Word for word, set down the entries that follow.
Top of RECORDS FOR THIS TASK
-- ==== Sys2Proof/Machine/Step.lean ====
section
/-! DEFINITION. One step of the machine: the first pending event of the host, performed whole
(20_memory.md R77, R79; 70_reset_and_hazards.md R262). -/

namespace Sys2Proof.Machine

/-- One step. With nothing pending the block does nothing (70_reset_and_hazards.md R251, log entry 3). -/
def step (s : State) : Host.Outcome State Fault Refusal :=
  match s.hostSide.pending with
  | [] => .next s
  | e :: _ => performEvent e (dropEvent s)

/-- `s` with the host about to write the command word `w` to `CMD`: the next step runs exactly it. A
command reaches the block only so (43_host_access.md R202, log entry 2). -/
def State.withFetchWord (s : State) (nbits w : Nat) : State :=
  placeEvents [commandWrite (BitVec.ofNat 32 (w % 2 ^ nbits))] s

end Sys2Proof.Machine
end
Bottom of RECORDS FOR THIS TASK
RESULT FOR THIS EXERCISE:
-- ==== Sys2Proof/Machine/Step.lean ====
section
/-! DEFINITION. One step of the machine: the first pending event of the host, performed whole
(20_memory.md R77, R79; 70_reset_and_hazards.md R262). -/

namespace Sys2Proof.Machine

/-- One step. With nothing pending the block does nothing (70_reset_and_hazards.md R251, log entry 3). -/
def step (s : State) : Host.Outcome State Fault Refusal :=
  match s.hostSide.pending with
  | [] => .next s
  | e :: _ => performEvent e (dropEvent s)

/-- `s` with the host about to write the command word `w` to `CMD`: the next step runs exactly it. A
command reaches the block only so (43_host_access.md R202, log entry 2). -/
def State.withFetchWord (s : State) (nbits w : Nat) : State :=
  placeEvents [commandWrite (BitVec.ofNat 32 (w % 2 ^ nbits))] s

end Sys2Proof.Machine
end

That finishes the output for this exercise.